GCA argued that GT&T had ten years to prepare for liberalization.
“In its application, GT&T is giving the impression that liberalization has been suddenly sprung upon them and that there is desperation for them to be granted land line rate increases. For over 10 years the Government of Guyana had given public notice that there would be liberalization and GT&T had intimate knowledge of this.”
GCA said that GT&T is attempting to conceal the fact that its landline operations is owed US$90M… monies used to finance the cell phone service.
“GT&T started out as a landline operator and its later cellular business was grafted on to what was then its core landline operations. In this process, GT&T used about US$60M of funds generated by the landline to invest in the cellular business. No bank loan was taken; landline money was used. With interest accruing at 15% per annum, GT&T’s loan from its landline to help expand its cellular phones division would see that former being owed around US$90M.”
The consumer body also stated that GT&T is not telling the whole story as its landline infrastructure – fibre optic and copper lines – is being used to transmit internet and mobile traffic – yet the landline does not receive a cent for the use of its facilities.
With over 20,000 internet customers, this could add up to about US$1.2M annually.
“These monies must be added to the landline revenues,” GCA said in its arguments to PUC.
The body also accused GT&T of transferring its fibre optic, undersea cable, to a foreign company in an “involuted” manner. “Whatever was the transaction, there was a huge money value for this cable, a proportion of which must be allocated to landline revenues.”
GT&T has reportedly spent US$30M for the cable – a project it shares with Suriname.
“Gains from depreciation must be credited to landline revenues. The landline assets are old and depreciated and there has been little or no capitalization. The Guyanese consumer pays the 15% rate of return on these fully depreciated assets and since the landline assets book value is nil, it means the company is harvesting super profits on the landline. These super profits monies must be credited to the landline revenues.”
In rejecting the rates increase application, GCA also noted that GT&T collects from every customer a deposit which so far totals US$3.7M.
“On this money, by PUC ruling, GT&T must pay annual interest of 12% to every customer for his deposit. GT&T has invested this money and made good returns over the years.”
The consumer body also asked that consumers be paid their interest as well as the investment gains from his money.
“At this time, we are asking GT& T to credit the landline with any revenues properly theirs from this deposit arrangement.”
Another problem that the advocacy body had was the fact that GT&T has failed to have printed and distributed telephone directories for two years.
“GT&T by law are bound to print and distribute telephone directories to every subscriber. For two years running they have not done so. The money allocated to this activity must be credited to the landline revenues.”
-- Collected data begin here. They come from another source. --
/-- The example words of 30_encoding.md R119 and 95_test_vectors.md 2.1 decode to the commands they stand for. -/
def Obligations.ExampleWords : Prop :=
  decode 0x00000243#32 = .ok (.setRate 2) ∧ decode 0x00010134#32 = .ok (.divWrite true 1) ∧
  decode 0x00010245#32 = .ok (.setParent 2 1) ∧ decode 0x00010061#32 = .ok (.peStart true) ∧
  decode 0x000E0402#32 = .ok (.fldExtract 4 14) ∧ decode 0x01000243#32 = .error .reservedBits ∧
  decode 0x00000000#32 = .error .unassignedOp ∧ decode 0x00010243#32 = .error .undefinedSubBits ∧
  decode 0x00021F01#32 = .error .fieldOutOfWord ∧ decode 0x00200001#32 = .ok (.fldMask 0 32)

/-- 30_encoding.md R117, steps 1 to 3: a started word that does not decode completes with IllegalCommand, no access, no shadow
change, results 0. -/
def Obligations.IllegalWordCompletes : Prop :=
  ∀ (s : State) (e : DecodeError), s.cfg.wf = true → s.seq = .busy → s.host = [] → decode s.cmd = .error e →
    ∃ t, step s = .next t ∧ Quiet s t .illegalCommand 0 0 0

/-- 30_encoding.md R117, steps 4 and 5 with the kinds of R114: a format C command on an index outside Cfg.clocks, or on a clock of a
kind it does not apply to, completes with IllegalCommand, no access, no shadow change, results 0. -/
def Obligations.ClockChecks : Prop :=
  ∀ (i : Instr) (s : State) (c : Nat), s.cfg.wf = true → Instr.clockIndex i = some c →
    (s.cfg.clocks[c]? = none ∨ ∃ d, s.cfg.clocks[c]? = some d ∧ Instr.kindOk i d = false) →
    ∃ t, exec i s = .next t ∧ Quiet s t .illegalCommand 0 0 0

/-! ### Reset, the host and the step -/

/-- 10_state.md R57: the state after reset, for every configuration and every drawn window and latch value. The model's own fields
trace, hwIn, drawn, host and hostData are left out. -/
def Obligations.ResetState : Prop :=
  ∀ (cfg : Cfg) (mem : Memory) (latch : Bool),
    let s := State.resetWith cfg mem latch
    s.cfg = cfg ∧ s.seq = .idle ∧ s.lock = false ∧ s.writeEnabled = false ∧ s.initDone = false ∧ s.cmd = 0 ∧ s.arg0 = 0 ∧
    s.arg1 = 0 ∧ (∀ i, s.prateReg i = 0) ∧ s.res0 = 0 ∧ s.res1 = 0 ∧ s.res2 = 0 ∧ s.status = 0 ∧ s.mem = mem ∧ s.hwWe = latch ∧
    s.clk.length = cfg.clocks.length ∧
    ∀ c k p, cfg.clocks[c]? = some (.periph k p) →
      (s.shadow c).gateEnabled = p.gate.enabledInit ∧
      (∀ v, p.div = .var v → (s.shadow c).div = v.init) ∧ (∀ v, p.preDiv = .var v → (s.shadow c).preDiv = v.init) ∧
      (p.sel.present = true → (s.shadow c).sel = p.sel.init)

/-- The invariants hold after reset: of every well-formed configuration, with any canonical window and, the latch being closed
(the model's choice, log entry 5), outside a bracket. -/
def Obligations.ResetInvariants : Prop :=
  ∀ (cfg : Cfg) (mem : Memory), cfg.wf = true → Memory.wf mem = true →
    let s := State.resetWith cfg mem false
    s.mem.wf = true ∧ s.lockFollowsSeq ∧ s.bracketClosed ∧ s.statusReserved ∧ s.busyFollowsSeq ∧ s.noNesting ∧ s.shadowsOk

/-- A step runs the decoded command: at a started state whose CMD decodes to `i`, when the host has no move or yields the turn, the
step is `exec i` on that state, the yield taken off the host's moves. -/
def Obligations.StepRunsDecoded : Prop :=
  ∀ (s : State) (i : Instr), s.cfg.wf = true → s.seq = .busy → decode s.cmd = .ok i →
    (s.host = [] → step s = exec i s) ∧ (∀ rest, s.host = .yield :: rest → step s = exec i { s with host := rest })

/-- The start of a command, the first half of 40_access.md R160 with 10_state.md R36: a CMD write in IDLE latches the word, takes the
lock, sets BUSY and clears STATUS[31:9], and changes nothing else of the machine. -/
def Obligations.CommandStart : Prop :=
  ∀ (s : State) (w : Word) (rest : List HostMove), s.cfg.wf = true → s.seq = .idle → s.host = .write 0 w :: rest →
    ∃ t, step s = .next t ∧ t.cmd = w ∧ t.seq = .busy ∧ t.lock = true ∧ t.status.getLsbD 8 = true ∧
      (∀ i, 9 ≤ i → t.status.getLsbD i = false) ∧ (∀ i, i < 8 → t.status.getLsbD i = s.status.getLsbD i) ∧
      t.host = rest ∧ t.arg0 = s.arg0 ∧ t.arg1 = s.arg1 ∧ t.prate = s.prate ∧ t.res0 = s.res0 ∧ t.res1 = s.res1 ∧
      t.res2 = s.res2 ∧ EngineKept s t ∧ BytesKept s t ∧ t.hwWe = s.hwWe ∧ t.cfg = s.cfg

/-- 40_access.md R161 with 20_memory.md R101: while BUSY every host write to the register map is ignored. -/
def Obligations.BusyIgnoresWrites : Prop :=
  ∀ (s : State) (off : Nat) (w : Word) (rest : List HostMove), s.cfg.wf = true → s.seq = .busy → s.host = .write off w :: rest →
    off % 4 = 0 → off < 0xC0 → step s = .next { s with host := rest }

/-- The host register map (20_memory.md R101, 10_state.md R30): a host write in IDLE to a word of ARG0, ARG1 or PRATE is read back at
that word and at no other; a write to STATUS, RES0 to RES2 or a reserved word is ignored, and the reserved words read 0; every other
word reads its register, a 64-bit one low word first. A step with a host write in IDLE makes that store, and a step with a host read,
in IDLE or BUSY, returns that word and changes nothing else; so a write and a read after it, as two steps. -/
def Obligations.HostReadBack : Prop :=
  ∀ (s : State) (off off' : Nat) (w : Word), off % 4 = 0 → off' % 4 = 0 → off' < 0xC0 →
    ((0x08 ≤ off ∧ off < 0x18) ∨ (0x40 ≤ off ∧ off < 0xC0) →
      (s.hostStore off w).hostWord off' = if off' = off then w else s.hostWord off') ∧
    (off = 0x04 ∨ (0x18 ≤ off ∧ off < 0x40) → s.hostStore off w = s) ∧
    (0x30 ≤ off' → off' < 0x40 → s.hostWord off' = 0) ∧
    (s.hostWord 0x00 = s.cmd ∧ s.hostWord 0x04 = s.status ∧ s.hostWord 0x0C ++ s.hostWord 0x08 = s.arg0 ∧
      s.hostWord 0x14 ++ s.hostWord 0x10 = s.arg1 ∧ s.hostWord 0x1C ++ s.hostWord 0x18 = s.res0 ∧
      s.hostWord 0x24 ++ s.hostWord 0x20 = s.res1 ∧ s.hostWord 0x2C ++ s.hostWord 0x28 = s.res2 ∧
      ∀ i, i < 16 → s.hostWord (0x44 + 8 * i) ++ s.hostWord (0x40 + 8 * i) = s.prateReg i) ∧
    (s.cfg.wf = true →
      (∀ rest, s.seq = .idle → off < 0xC0 → s.host = .write off w :: rest →
        step s = .next ({ s with host := rest }.hostStore off w)) ∧
      (∀ rest, s.host = .read off' :: rest → step s = .next { s with host := rest, hostData := s.hostWord off' }) ∧
      ∀ rest, s.seq = .idle → (0x08 ≤ off ∧ off < 0x18) ∨ (0x40 ≤ off ∧ off < 0xC0) →
        s.host = .write off w :: .read off' :: rest →
        ∃ t u, step s = .next t ∧ step t = .next u ∧ u.host = rest ∧
          u.hostData = if off' = off then w else s.hostWord off')

/-! ### Invariants that every step keeps -/

/-- Every step keeps the canonical form of the window's storage. -/
def Obligations.StepKeepsMemoryForm : Prop :=
  ∀ s t : State, s.mem.wf = true → step s = .next t → t.mem.wf = true

/-- Every step keeps: the lock is held and BUSY reads 1 exactly while the sequencer is BUSY, and the reserved STATUS bits read 0
(10_state.md R33, R36), outside a bracket. -/
def Obligations.StepKeepsStatus : Prop :=
  ∀ s t : State, s.lockFollowsSeq → s.busyFollowsSeq → s.statusReserved → s.bracketClosed → step s = .next t →
    t.lockFollowsSeq ∧ t.busyFollowsSeq ∧ t.statusReserved

/-- Every step keeps: outside a command the write-access bracket and the latch are closed, and W_ACCESS_NESTING is never set
(10_state.md R56, 40_access.md R147). -/
def Obligations.StepKeepsBracketClosed : Prop :=
  ∀ s t : State, s.bracketClosed → s.noNesting → step s = .next t → t.bracketClosed ∧ t.noNesting

/-- Every step keeps the shadow invariants of 10_state.md R34: a divider's shadow is unknown or within [minScaled, maxScaled], a
selector's is unknown or below the parent count. -/
def Obligations.StepKeepsShadowRange : Prop :=
  ∀ s t : State, s.shadowsOk → step s = .next t → t.shadowsOk

/-- Bracket placement and window bounds (40_access.md R147; 20_memory.md R84, R85, R93): the accesses of every command are reads at
non-zero offsets, then nothing or one bracket: the enable word, accesses at non-zero offsets, the password; only SET_RATE reads before
its bracket (43_divider.md R243); every access is aligned and inside the window. -/
def Obligations.BracketDiscipline : Prop :=
  ∀ (i : Instr) (s t : State), s.writeEnabled = false → exec i s = .next t →
    ∃ r l : List Access, t.trace = s.trace ++ (r ++ l) ∧
      (∀ e ∈ r ++ l, e.off % 4 = 0 ∧ e.off < s.cfg.params.windowBytes) ∧ (∀ e ∈ r, e.isRead = true ∧ e.off ≠ 0) ∧
      (l = [] ∨ ∃ m, l = [.write 0 (s.cfg.params.password ||| 1#32)] ++ m ++ [.write 0 s.cfg.params.password] ∧ ∀ e ∈ m, e.off ≠ 0) ∧
      (l ≠ [] → r ≠ [] → ∃ clk, i = .setRate clk)

/-- Every command completes, with the frame that all share (40_access.md R160, 60_exceptions.md R410, R417): exec answers a next state
in IDLE with the lock released, BUSY clear and a code of the table; the operands, the bracket flag and, but for CCU_INIT, init_done are
kept; so are the STATUS bits that are neither ERR, BUSY nor the warnings 16 to 19, the shadows of every other clock, and every byte of
the window that no write of the command's own accesses covers. -/
def Obligations.CommandFrame : Prop :=
  ∀ (i : Instr) (s : State), s.cfg.wf = true → s.writeEnabled = false →
    ∃ t l, exec i s = .next t ∧ t.seq = .idle ∧ t.lock = false ∧ t.status.getLsbD 8 = false ∧ t.status.toNat % 16 ≤ 7 ∧
      OperandsKept s t ∧ t.writeEnabled = false ∧ (i ≠ .ccuInit → t.initDone = s.initDone) ∧
      (∀ b, (4 ≤ b ∧ b < 16 ∧ b ≠ 8) ∨ 20 ≤ b → t.status.getLsbD b = s.status.getLsbD b) ∧
      (∀ c, i ≠ .ccuInit → Instr.clockIndex i ≠ some c → t.shadow c = s.shadow c) ∧
      t.trace = s.trace ++ l ∧
      ∀ a, (∀ e ∈ l, e.isRead = false → a < e.off ∨ e.off + 4 ≤ a) → t.mem.readByte a = s.mem.readByte a

/-! ### Shared operations -/

/-- 20_memory.md R88: the write-access latch. -/
def Obligations.WriteLatch : Prop :=
  ∀ (s : State) (off : Nat) (v : Word), s.mem.wf = true →
    (off = 0 → v &&& ~~~1#32 = s.cfg.params.password →
      (s.memWrite off v).hwWe = v.getLsbD 0 ∧ (s.memWrite off v).mem = s.mem) ∧
    (off = 0 → v &&& ~~~1#32 ≠ s.cfg.params.password →
      (s.memWrite off v).hwWe = s.hwWe ∧ (s.memWrite off v).mem = s.mem) ∧
    (off ≠ 0 → s.hwWe = false → (s.memWrite off v).hwWe = s.hwWe ∧ (s.memWrite off v).mem = s.mem) ∧
    (off ≠ 0 → s.hwWe = true → (s.memWrite off v).hwWe = s.hwWe ∧ StoredAt (s.memWrite off v) off v ∧
      BytesKeptOutside [off] s (s.memWrite off v))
In accusing GT&T of practicing questionable accounting, GCA said that the company had, when it bought the operations in the 1990s, started with approximately 1200 employees, doing landline business. “This was slashed to 600 employees who now, not only do landline, but internet and cellular work. In other words, the labour costs for the landline have been progressively diminishing.”
GT&T is owned by Atlantic Tele Network of the U.S.
The rates increase is evoking much interest in light of the fact that legislation is before the National Assembly to break GT&T’s monopoly on landline operations. Under its contract, GT&T has control over landlines and international calls. There have been criticisms that GT&T has not been moving fast enough to address demands for landline services, especially in new housing schemes. At the end of 2011, GT&T had said that it has over 150,000 landline customers with more than 34,000 of them for business customers.